/-- The 57-bit address of a field as a 64-bit VA (R240). -/
def va57 (a : Nat) : Nat := wrapInt (sext a 57) 64

/-! ### The part of a core (R19, R22, R23) -/

/-- Rank, gang size, and die ordinal and local index with their counts (R197). -/
structure Geo where
  rank : Nat
  gsize : Nat
  dg : Nat
  cg : Nat
  d : Nat
  c : Nat
deriving DecidableEq, Repr

def Cc.geo (k : Cc) : Geo :=
  { rank := bitsOf k.rank.toNat 0 12, gsize := max 1 (bitsOf k.gsize.toNat 0 13), dg := bitsOf k.ggeo.toNat 28 4 + 1
    cg := bitsOf k.ggeo.toNat 16 9 + 1, d := bitsOf k.ggeo.toNat 12 3, c := bitsOf k.ggeo.toNat 0 9 }

/-- One loop level with the part of it that the core runs: its first index and the number of indices. -/
structure Level where
  lo : Nat
  n : Nat
  w0 : Nat
  w1 : Nat
deriving DecidableEq, Repr

/-- Part `p` of `P` of an extent (R23). -/
def extentPart (extent P p : Nat) : Nat × Nat := (p * extent / P, (p + 1) * extent / P - p * extent / P)

/-- The levels of a block, outermost first. -/
def levelsOf (g : Geo) (form : Nat) (b : Block) : List Level :=
  let ws := (List.range (blkLevels b)).map fun i => ((b.getD (loopBase form + 2 * i) 0).toNat, (b.getD (loopBase form + 2 * i + 1) 0).toNat)
  let kind (w : Nat × Nat) : Nat := bitsOf w.1 46 2
  let dies := ws.any fun w => kind w == 2
  ws.map fun w =>
    let e := bitsOf w.1 48 16
    let q := match kind w with
      | 1 => if dies then extentPart e g.cg g.c else extentPart e g.gsize g.rank
      | 2 => extentPart e g.dg g.d
      | _ => (0, e)
    { lo := q.1, n := q.2, w0 := w.1, w1 := w.2 }

/-- The level runs over k-blocks. -/
def Level.kred (l : Level) : Bool := bitOf l.w0 45

/-- Strides of R221. -/
def Level.sacc (l : Level) : Int := sext (bitsOf l.w0 40 5) 5
def Level.sa (l : Level) : Int := sext (bitsOf l.w0 20 20) 20
def Level.sb (l : Level) : Int := sext (bitsOf l.w0 0 20) 20
def Level.nbi (l : Level) : Int := sext (bitsOf l.w0 10 10) 10
def Level.kbi (l : Level) : Int := sext (bitsOf l.w0 0 10) 10
def Level.se (l : Level) : Int := sext (bitsOf l.w1 44 20) 20
def Level.sd (l : Level) : Int := sext (bitsOf l.w1 0 44) 44

/-- Strides of R319, in elements. -/
def Level.css (l : Level) : Int := sext (bitsOf l.w0 0 32) 32
def Level.csd (l : Level) : Int := sext (bitsOf l.w1 0 32) 32

/-- The number of steps of a list of levels. -/
def totalOf (ls : List Level) : Nat := ls.foldl (fun a l => a * l.n) 1

/-- The part-local indices of step `t` in odometer order, innermost level fastest (R222). -/
def iotas : List Level → Nat → List Nat
  | [], _ => []
  | l :: ls, t => (t / totalOf ls % max l.n 1) :: iotas ls (t % max (totalOf ls) 1)

/-- Σ index × stride, with absolute indices where `abs` holds. -/
def blkStride (f : Level → Int) (abs : Bool) (ls : List Level) (t : Nat) : Int :=
  (ls.zip (iotas ls t)).foldl (fun a x => a + (x.2 + (if abs then x.1.lo else 0) : Nat) * f x.1) 0

/-- The least and greatest Σ index × stride over every step. -/
def blkStrideRange (f : Level → Int) (abs : Bool) (ls : List Level) : Int × Int :=
  ls.foldl
    (fun a l =>
      let lo : Int := (if abs then l.lo else 0 : Nat)
      let x := lo * f l
      let y := (lo + (l.n : Int) - 1) * f l
      (a.1 + min x y, a.2 + max x y))
    (0, 0)

/-- A step is first (last) for its output block where every k-block level stands at the first (last) index (R222). -/
def isFirst (ls : List Level) (t : Nat) : Bool := (ls.zip (iotas ls t)).all fun x => !x.1.kred || x.2 == 0

def isLast (ls : List Level) (t : Nat) : Bool := (ls.zip (iotas ls t)).all fun x => !x.1.kred || x.2 + 1 == x.1.n

/-- The linear absolute index over the levels that `p` selects (R228). -/
def linIndex (p : Level → Bool) (ls : List Level) (t : Nat) : Nat :=
  (ls.zip (iotas ls t)).foldl (fun a x => if p x.1 then a * bitsOf x.1.w0 48 16 + (x.1.lo + x.2) else a) 0

/-! ### Areas: the bytes that an operand reaches -/

/-- The bytes `lo` to `hi` of a space (R223: 0 scratchpad, 1 accumulator, 2 memory), with the rotation of R218. -/
structure Area where
  space : Nat
  rd : Bool
  wr : Bool
  rot : Nat
  lo : Int
  hi : Int
deriving DecidableEq, Repr, Inhabited

/-- Join the areas of the same operand over the steps, with what any of them reads and writes; an operand that a step does
not use is `none`. -/
def joinArea (a b : Option Area) : Option Area :=
  match a, b with
  | none, y => y
  | x, none => x
  | some x, some y => some { x with rd := x.rd || y.rd, wr := x.wr || y.wr, lo := min x.lo y.lo, hi := max x.hi y.hi }

def joinAreas : List (Option Area) → List (Option Area) → List (Option Area)
  | [], ys => ys
  | xs, [] => xs
  | x :: xs, y :: ys => joinArea x y :: joinAreas xs ys

/-- An area of `n` bytes from `a`; none where it is empty. -/
def areaAt (space : Nat) (rd wr : Bool) (rot : Nat) (a : Int) (n : Nat) : Option Area :=
  if n = 0 then none else some { space, rd, wr, rot, lo := a, hi := a + n - 1 }

/-- A rotated area widened to whole banks (R223). -/
def Area.widen (a : Area) : Area :=
  if a.rot = 0 then a
  else { a with lo := a.lo / 65536 * 65536, hi := (a.hi / 65536 + (2 ^ a.rot : Nat) - 1) * 65536 + 65535 }

/-! ### The matrix forms (R216 to R222) -/

/-- Bits of an operand format: AFMT and BFMT codes 0 to 8 (R217). -/
def mxBits (f : Nat) : Nat :=
  match f with
  | 0 => 8
  | 1 => 8
  | 2 => 6
  | 3 => 6
  | 4 => 4
  | 5 => 8
  | 6 => 16
  | 7 => 16
  | _ => 2

/-- Bytes of a DFMT element; 0 for none. -/
def mxOutBytes (f : Nat) : Nat :=
  match f with
  | 0 => 0
  | 1 => 4
  | 2 => 2
  | 3 => 2
  | _ => 1

def mxAfmt (b : Block) : Nat := bf b 1 60 4
def mxBfmt (b : Block) : Nat := bf b 1 56 4
def mxDfmt (b : Block) : Nat := bf b 1 52 4
def mxRnd (b : Block) : Nat := bf b 1 49 3
def mxInit (b : Block) : Nat := bf b 1 47 2
def mxLmode (b : Block) : Nat := bf b 1 45 2
def mxLatch (b : Block) : Nat := bf b 1 43 2
def mxAct (b : Block) : Nat := bf b 1 40 3
def mxBias (b : Block) : Bool := bf b 1 39 1 == 1
def mxFscale (b : Block) : Bool := bf b 1 38 1 == 1
def mxDtag (b : Block) : Bool := bf b 1 37 1 == 1
def mxTagBase (b : Block) : Nat := bf b 1 20 16
def mxMask (b : Block) : Nat := bf b 1 14 2
def mxGscale (b : Block) : Nat := bf b 8 32 32
def mxEvaddr (b : Block) : Nat := bf b 8 12 20
def mxObase (b : Block) : Nat := bf b 8 0 4
def mxMV (b : Block) : Nat := bf b 9 58 5 + 1
def mxNV (b : Block) : Nat := bf b 9 52 6 + 1
def mxKlen (b : Block) : Nat := bf b 9 16 32

/-- Elements of a k-block (R217). -/
def mxKB (a b : Nat) : Nat :=
  if a ≥ 6 ∧ b ≥ 6 ∧ b ≤ 7 then 128 else if a = 5 then 256 else if a ≤ 1 ∨ b ≤ 1 then 256 else 512

/-- Whether a pair of formats is legal (R217). -/
def mxPairOk (form a b : Nat) : Bool :=
  (a ≤ 4 && (b ≤ 4 || (b == 8 && form == 1))) || (a == 5 && b == 5) || ((a == 6 || a == 7) && (b == 6 || b == 7))

/-- A scratchpad descriptor (R218). -/
structure Desc where
  rot : Nat
  base : Nat
  rpitch : Nat
  tpitch : Nat
  phased : Bool
  tagchk : Bool
  scaled : Bool
  sbase : Nat
  spitch : Nat
deriving DecidableEq, Repr

/-- The descriptor whose first word is `i`. -/
def descAt (b : Block) (i : Nat) : Desc :=
  { rot := bf b i 60 4, base := bf b i 40 20, rpitch := bf b i 24 16, tpitch := bf b i 4 20, phased := bf b i 3 1 == 1
    tagchk := bf b i 2 1 == 1, scaled := bf b i 1 1 == 1, sbase := bf b (i + 1) 44 20, spitch := bf b (i + 1) 28 16 }

def descA (b : Block) : Desc := descAt b 2
def descB (b : Block) : Desc := descAt b 4
def descV (b : Block) : Desc := descAt b 10

/-- The D descriptor (R219). -/
def dMem (b : Block) : Bool := bf b 6 63 1 == 1
def dBase (b : Block) : Nat := bf b 6 0 57
def dRot (b : Block) : Nat := bf b 7 60 4
def dPitch (b : Block) : Nat := bf b 7 36 24

/-- The input descriptor of MCONV (R227). -/
structure ConvDesc where
  rot : Nat
  ibase : Nat
  irpitch : Nat
  h : Nat
  w : Nat
  ch : Nat
  kh : Nat
  kw : Nat
  sh : Nat
  sw : Nat
  dh : Nat
  dw : Nat
  pt : Nat
  pl : Nat
  oh : Nat
  ow : Nat
deriving DecidableEq, Repr

def convOf (b : Block) : ConvDesc :=
  { rot := bf b 4 60 4, ibase := bf b 4 40 20, irpitch := bf b 4 24 16, h := bf b 4 12 12, w := bf b 4 0 12
    ch := bf b 5 52 12, kh := bf b 5 48 4 + 1, kw := bf b 5 44 4 + 1, sh := bf b 5 41 3 + 1, sw := bf b 5 38 3 + 1
    dh := bf b 5 35 3 + 1, dw := bf b 5 32 3 + 1, pt := bf b 5 28 4, pl := bf b 5 24 4, oh := bf b 5 12 12, ow := bf b 5 0 12 }

/-- Bytes of a tile row (R217): of a k-block, or of 64 elements for MATTN. -/
def rowBytes (n fmt : Nat) : Nat := n * mxBits fmt / 8

/-- The elements along a tile row of A and B. -/
def mxWidth (form : Nat) (b : Block) : Nat := if form = 3 then 64 else mxKB (mxAfmt b) (mxBfmt b)

/-- The address of row 0 of an operand's tile (R222). -/
def tileAddr (d : Desc) (f : Level → Int) (ls : List Level) (t : Nat) (par : Bool) : Int :=
  (d.base : Int) + blkStride f false ls t + (if d.phased && par then d.tpitch else 0 : Nat)

/-- SLOT of a step, before the check that it lies in 0 to 15. -/
def mxSlot (b : Block) (ls : List Level) (t : Nat) : Int := (mxObase b : Int) + blkStride Level.sacc false ls t

/-- D of a step. -/
def dAddr (b : Block) (ls : List Level) (t : Nat) : Int := (dBase b : Int) + blkStride Level.sd (dMem b) ls t

/-- The address of a step's epilogue vectors or mask. -/
def evAddr (b : Block) (ls : List Level) (t : Nat) : Int := (mxEvaddr b : Int) + blkStride Level.se false ls t

/-- The byte of the scale of the element at bit offset `o` from the operand's BASE (R218). -/
def scaleAddr (d : Desc) (bits blk : Nat) (o : Int) : Int :=
  let row := o / (8 * d.rpitch : Nat)
  let e := o % (8 * d.rpitch : Nat) / bits
  (d.sbase : Int) + row * d.spitch + e / blk

/-- Elements of a scale block of a format (R218). -/
def scaleBlk (fmt : Nat) : Nat := if fmt = 8 then 64 else 32

/-- The scale bytes that one tile row reaches, as the addresses of its ends and of the turn of its stored row. -/
def scaleEnds (d : Desc) (bits blk w : Nat) (o0 : Int) : List Int :=
  let o1 := o0 + (bits * (w - 1) : Nat)
  let p : Int := (8 * d.rpitch : Nat)
  let turn := if o0 / p = o1 / p then [] else [o1 / p * p - 1, o1 / p * p]
  (o0 :: o1 :: turn).map (scaleAddr d bits blk)

def leastInt : List Int → Option Int
  | [] => none
  | x :: xs => match leastInt xs with
    | none => some x
    | some y => some (min x y)

def greatestInt : List Int → Option Int
  | [] => none
  | x :: xs => match greatestInt xs with
    | none => some x
    | some y => some (max x y)

/-- The area from the least to the greatest address of a list. -/
def areaOver (space : Nat) (rd wr : Bool) (xs : List Int) : Option Area :=
  match leastInt xs, greatestInt xs with
  | some a, some z => some { space, rd, wr, rot := 0, lo := a, hi := z }
  | _, _ => none

/-- The areas of a tile of `rows` rows of `w` elements: its bytes and its scale bytes. -/
def tileAreas (d : Desc) (fmt w rows : Nat) (a : Int) : List (Option Area) :=
  let bits := mxBits fmt
  [areaAt 0 true false d.rot a ((rows - 1) * d.rpitch + rowBytes w fmt),
    if d.scaled then
      areaOver 0 true false ((List.range rows).flatMap fun r =>
        scaleEnds d bits (scaleBlk fmt) w (8 * (a - d.base + (r * d.rpitch : Nat))))
    else none]

/-- Whether the step writes D. -/
def mxWritesD (b : Block) (ls : List Level) (t : Nat) : Bool := isLast ls t && mxDfmt b != 0

/-- The output pixels of an MCONV step that exist (R227). -/
def convPixels (b : Block) (ls : List Level) (t : Nat) : List (Nat × Int) :=
  let cv := convOf b
  let nb := blkStride Level.nbi true ls t
  (List.range 64).filterMap fun (j : Nat) =>
    let p : Int := 64 * nb + (j : Nat)
    if p < (cv.oh * cv.ow : Nat) then some (j, p) else none

/-- The areas of D of a step. -/
def dAreas (form : Nat) (b : Block) (ls : List Level) (t : Nat) : Option Area :=
  if !mxWritesD b ls t then none
  else
    let d := dAddr b ls t
    let sz := mxOutBytes (mxDfmt b)
    let sp := if dMem b then 2 else 0
    if form = 2 then
      let ps := (convPixels b ls t).map fun x => d + x.2 * dPitch b
      match leastInt ps, greatestInt ps with
      | some lo, some hi => some { space := sp, rd := false, wr := true, rot := dRot b, lo, hi := hi + (mxMV b * sz : Nat) - 1 }
      | _, _ => none
    else areaAt sp false true (dRot b) d ((mxMV b - 1) * dPitch b + mxNV b * sz)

---

Look above for the line with "def dMem (b" and the line with "BASE (R218). -/". Retype those two lines and every line between them exactly, adding nothing.

def dMem (b : Block) : Bool := bf b 6 63 1 == 1
def dBase (b : Block) : Nat := bf b 6 0 57
def dRot (b : Block) : Nat := bf b 7 60 4
def dPitch (b : Block) : Nat := bf b 7 36 24

/-- The input descriptor of MCONV (R227). -/
structure ConvDesc where
  rot : Nat
  ibase : Nat
  irpitch : Nat
  h : Nat
  w : Nat
  ch : Nat
  kh : Nat
  kw : Nat
  sh : Nat
  sw : Nat
  dh : Nat
  dw : Nat
  pt : Nat
  pl : Nat
  oh : Nat
  ow : Nat
deriving DecidableEq, Repr

def convOf (b : Block) : ConvDesc :=
  { rot := bf b 4 60 4, ibase := bf b 4 40 20, irpitch := bf b 4 24 16, h := bf b 4 12 12, w := bf b 4 0 12
    ch := bf b 5 52 12, kh := bf b 5 48 4 + 1, kw := bf b 5 44 4 + 1, sh := bf b 5 41 3 + 1, sw := bf b 5 38 3 + 1
    dh := bf b 5 35 3 + 1, dw := bf b 5 32 3 + 1, pt := bf b 5 28 4, pl := bf b 5 24 4, oh := bf b 5 12 12, ow := bf b 5 0 12 }

/-- Bytes of a tile row (R217): of a k-block, or of 64 elements for MATTN. -/
def rowBytes (n fmt : Nat) : Nat := n * mxBits fmt / 8

/-- The elements along a tile row of A and B. -/
def mxWidth (form : Nat) (b : Block) : Nat := if form = 3 then 64 else mxKB (mxAfmt b) (mxBfmt b)

/-- The address of row 0 of an operand's tile (R222). -/
def tileAddr (d : Desc) (f : Level → Int) (ls : List Level) (t : Nat) (par : Bool) : Int :=
  (d.base : Int) + blkStride f false ls t + (if d.phased && par then d.tpitch else 0 : Nat)

/-- SLOT of a step, before the check that it lies in 0 to 15. -/
def mxSlot (b : Block) (ls : List Level) (t : Nat) : Int := (mxObase b : Int) + blkStride Level.sacc false ls t

/-- D of a step. -/
def dAddr (b : Block) (ls : List Level) (t : Nat) : Int := (dBase b : Int) + blkStride Level.sd (dMem b) ls t

/-- The address of a step's epilogue vectors or mask. -/
def evAddr (b : Block) (ls : List Level) (t : Nat) : Int := (mxEvaddr b : Int) + blkStride Level.se false ls t

/-- The byte of the scale of the element at bit offset `o` from the operand's BASE (R218). -/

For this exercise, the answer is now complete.